That is, $lookup is a popular addition to MongoDB 3.2. It overcomes some of the more frustrating problems when using a small amount of relational data in a NoSQL database.

FAQs about using JOIN in MongoDB NoSQL databases (FAQ)

What is the difference between SQL connection and MongoDB connection?

In a SQL database, the connection operation combines rows from two or more tables based on the columns associated between them. However, MongoDB, as a NoSQL database, does not support traditional SQL connections. Instead, MongoDB provides two ways to perform similar operations: the $lookup stage and the $graphLookup stage in the aggregation. These methods allow you to combine data from multiple collections into a single result set.

How does the

stage in MongoDB work? $lookup The

The

stage in MongoDB allows you to connect documents from another collection ("connected" collection) and add the connected documents to the input document. The $lookup phase specifies the "from" collection, "localField" and "foreignField" to match the document, and the "as" field to output the document. It is similar to the left outer join in SQL, returning all documents from the input collection and matching documents from the "from" collection. $lookup

Can I perform recursive search using MongoDB connection?

Yes, MongoDB provides a

phase for recursive search. The $graphLookup stage performs a recursive search on the specified set and can choose to limit the depth and breadth of the search. It is useful for querying hierarchical data or graphs where the number of levels is unknown or may change. $graphLookup

How to optimize performance when using MongoDB connection?

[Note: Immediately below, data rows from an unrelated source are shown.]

@[simp] theorem transportError_txf (s : State) : s.transportError.txf = s.txf := rfl

@[simp] theorem transportError_rxa (s : State) : s.transportError.rxa = s.rxa := rfl

@[simp] theorem transportError_reg (s : State) : s.transportError.reg = s.reg := rfl

@[simp] theorem transportError_idlePending (s : State) : s.transportError.idlePending = s.idlePending := rfl

@[simp] theorem transportError_tcPending (s : State) : s.transportError.tcPending = s.tcPending := rfl

@[simp] theorem transportError_rxbuf (s : State) : s.transportError.rxbuf = s.rxbuf := rfl

@[simp] theorem transportError_mem (s : State) : s.transportError.mem = s.mem := rfl

@[simp] theorem transportError_tx (s : State) : s.transportError.tx = s.tx := rfl

@[simp] theorem transportError_phase (s : State) : s.transportError.phase = .rest := rfl

@[simp] theorem transportError_outcome (s : State) : s.transportError.outcome = some .transportError := rfl

@[simp] theorem transportError_memLog (s : State) : s.transportError.memLog = s.memLog := rfl

@[simp] theorem transportError_calls (s : State) : s.transportError.calls = s.calls := rfl

@[simp] theorem transportError_inputs (s : State) : s.transportError.inputs = s.inputs := rfl

@[simp] theorem transportError_reads (s : State) : s.transportError.reads = s.reads := rfl

@[simp] theorem transportError_handlers (s : State) : s.transportError.handlers = s.handlers := rfl

@[simp] theorem transportError_free (s : State) : s.transportError.free = s.free := rfl

/-! ## `formatError` -/

@[simp] theorem formatError_cur (s : State) (n : Nat) (c : FormatCause) :
    (s.formatError n c).cur = s.cur + n := rfl

@[simp] theorem formatError_wp (s : State) (n : Nat) (c : FormatCause) : (s.formatError n c).wp = s.wp := rfl

@[simp] theorem formatError_err (s : State) (n : Nat) (c : FormatCause) :
    (s.formatError n c).err = s.err := rfl

@[simp] theorem formatError_txf (s : State) (n : Nat) (c : FormatCause) :
    (s.formatError n c).txf = s.txf := rfl

@[simp] theorem formatError_rxa (s : State) (n : Nat) (c : FormatCause) :
    (s.formatError n c).rxa = s.rxa := rfl

@[simp] theorem formatError_reg (s : State) (n : Nat) (c : FormatCause) :
    (s.formatError n c).reg = s.reg := rfl

@[simp] theorem formatError_idlePending (s : State) (n : Nat) (c : FormatCause) :
    (s.formatError n c).idlePending = s.idlePending := rfl

@[simp] theorem formatError_tcPending (s : State) (n : Nat) (c : FormatCause) :
    (s.formatError n c).tcPending = s.tcPending := rfl

@[simp] theorem formatError_rxbuf (s : State) (n : Nat) (c : FormatCause) :
    (s.formatError n c).rxbuf = s.rxbuf := rfl

@[simp] theorem formatError_mem (s : State) (n : Nat) (c : FormatCause) :
    (s.formatError n c).mem = s.mem := rfl
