-- ==== Sys2Proof/Laws/Run.lean ====
section
/-! SUPPORT. Runs of several steps. -/

namespace Sys2Proof.Machine

theorem steps_zero (s : State) : Steps 0 s s := rfl

/-- One step, then the rest of the run. -/
theorem Steps.cons {k : Nat} {s u t : State} (h : step s = .next u) (hk : Steps k u t) : Steps (k + 1) s t := by
  unfold Steps at hk ⊢
  simp only [Host.Core.run, core] at hk ⊢
  rw [h]
  exact hk

theorem steps_one {s t : State} (h : step s = .next t) : Steps 1 s t := Steps.cons h (steps_zero t)

/-- One run after another. -/
theorem Steps.trans {j k : Nat} {s u t : State} (h : Steps j s u) (hk : Steps k u t) : Steps (j + k) s t := by
  induction j generalizing s with
  | zero =>
    cases h
    rwa [Nat.zero_add]
  | succ j ih =>
    simp only [Steps, Host.Core.run, core] at h
    cases hs : step s with
    | next v =>
      rw [hs] at h
      rw [Nat.add_right_comm]
      exact Steps.cons hs (ih h)
    | fault r => rw [hs] at h; cases h
    | refused r => rw [hs] at h; cases h

end Sys2Proof.Machine
end

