theorem fetch_placeBody (s : State) (body : List Byte) :
    (s.placeBody body).fetch = .ofDecoded (decode .body body) := fetch_ra _ body _ rfl

theorem tableBytes_tail_length {nbits w : Nat} (h : tableLevel nbits w = .tail) : (tableBytes nbits w).length = 4 := by
  simp [tableBytes, h, natBytes]

/-- The one word read on the uplink is the acknowledgement's. -/
theorem tableLevel_uplink {nbits w : Nat} (h : tableLevel nbits w = .uplink) : nbits = 32 ∧ w = 0x4B4F0002 := by
  unfold tableLevel at h
  split_ifs at h with _ _ hack
  exact hack

theorem decodeTableWord_eq_some {nbits w : Nat} {i : Instr} (h : decodeTableWord nbits w = some i) :
    ∃ rest, decode (tableLevel nbits w) (tableBytes nbits w) = .instr i rest := by
  unfold decodeTableWord at h
  split at h
  · next hd =>
    cases h
    exact ⟨_, hd⟩
  · cases h

/-- Settles O39: each level's placement puts the word's bytes where the fetch of that level looks. -/
theorem placedWordIsFetched : Obligations.PlacedWordIsFetched := by
  intro s nbits w i hi
  obtain ⟨rest, hd⟩ := decodeTableWord_eq_some hi
  cases hl : tableLevel nbits w <;> rw [hl] at hd <;> rw [State.withFetchWord, hl]
  case link => rw [fetch_placeLink, hd, Fetched.ofDecoded]
  case tail => rw [fetch_placeTail s (tableBytes_tail_length hl), hd, Fetched.ofDecoded]
  case body => rw [fetch_placeBody, hd, Fetched.ofDecoded]
  case uplink =>
    obtain ⟨rfl, rfl⟩ := tableLevel_uplink hl
    have hack : decodeTableWord 32 0x4B4F0002 = some .ack := by decide
    rw [fetch_ackDue _ rfl, Option.some.inj (hack.symm.trans hi)]

/-! ## The step at each fetch point (log entries 7 and 12) -/

/-- A link item and the doubled marker are run as `exec` alone. -/
theorem step_eq_exec {s : State} {i : Instr} (hf : s.fetch = .instr i) (hp : State.retire s.phase = id) :
    step s = exec i s := by
  rw [step_instr hf, hp]
  cases exec i s <;> rfl

theorem step_of_exec {s u : State} {i : Instr} (hf : s.fetch = .instr i) (hx : exec i s = .next u) :
    step s = .next (State.retire s.phase u) := by
  rw [step_instr hf, hx, onNext]

/-- Settles O38: the fetch of each point finds the instruction, and `State.retire` says where the engine then stands. -/
theorem stepRunsTheDecodedInstruction : Obligations.StepRunsTheDecodedInstruction := by
  intro s i
  refine ⟨fun wp rest hp hd => ?_, fun wp rest hp hwp hd => ?_, fun body rest ctx u hp hd hx => ?_,
    fun r later ret ctx u hp hi hx => ?_, fun u hp hi hx => ?_⟩
  · refine step_eq_exec ?_ (by rw [hp]; rfl)
    rw [fetch_parse s wp hp, hd, Fetched.ofDecoded]
  · refine step_eq_exec ?_ (by rw [hp]; rfl)
    rw [fetch_tail s wp hp, State.tailBytes, if_neg (Nat.not_lt.2 hwp), hd, Fetched.ofDecoded]
  · cases hd
    rw [step_of_exec (fetch_ra s body ctx hp) hx, hp, State.retire]
  · subst hi
    rw [step_of_exec (fetch_uplink_cons s r later ret ctx hp) hx, hp, State.retire]
  · subst hi
    rw [step_of_exec (fetch_ackDue s hp) hx, hp, State.retire, State.endEvent]

end Sys2Proof.Machine
end

section
/-! The receive intake: `start()`, the beginnings of the two event steps and the tail inspection
(40_receive_intake.md R100 to R103, R107). -/

namespace Sys2Proof.Machine

/-- Settles O32: `start()` is one update of the receive registers. -/
theorem startBeginsAReceiveCycle : Obligations.StartBeginsAReceiveCycle := by
  intro s later hp hi
  rw [step_agent hp hi, State.agentStep, start_eq]

/-- Settles O34: the idle event is the only one pending, and its step begins in one of four ways. -/
theorem idleEventBeginsItsStep : Obligations.IdleEventBeginsItsStep := by
  intro s first later hp hi hidle htc
  have hnext := nextEvent_only_idle { s with inputs := later } first hidle htc
  rw [step_agent hp hi, State.agentStep, serve_some { s with inputs := later } first _ hnext]
  refine ⟨fun hr => ?_, fun hr herr => ?_, fun hr herr hwp => ?_, fun hr herr hcur => ?_⟩
  · rw [handleIdle_stopped { s with inputs := later } hr]
  · rw [handleIdle_latched { s with inputs := later } hr herr]
  · rw [handleIdle_behind { s with inputs := later } hr herr hwp]
  · rw [handleIdle_parse { s with inputs := later } hr herr hcur]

To optimize performance when using MongoDB connections, consider the following strategies: use indexes for "localField" and "foreignField" to speed up the matching process; limit the number of documents in the "from" collection; and use before the

stage $lookup and $match stages to filter and convert documents. $project

Can I connect multiple collections in MongoDB?

Yes, you can connect multiple MongoDB collections by linking multiple $lookup stages in an aggregation pipeline. Each $lookup stage adds connected documents from another collection to the input document.

How to deal with null or missing values ​​when using MongoDB connection?

When using MongoDB connection, if the document in the input collection does not match any document in the "from" collection, the $lookup phase adds an empty array to the "as" field. You can handle these null or missing values ​​by adding the $lookup phase after the $match phase to filter out documents with empty "as" fields.

Can I use MongoDB connection with sharded collections?

Starting from MongoDB 3.6, the $lookup and $graphLookup stages can accept sharded sets to be "from" sets. However, due to the additional network overhead, performance may not be as good as non-shaved collections.

How to sort connected documents in MongoDB?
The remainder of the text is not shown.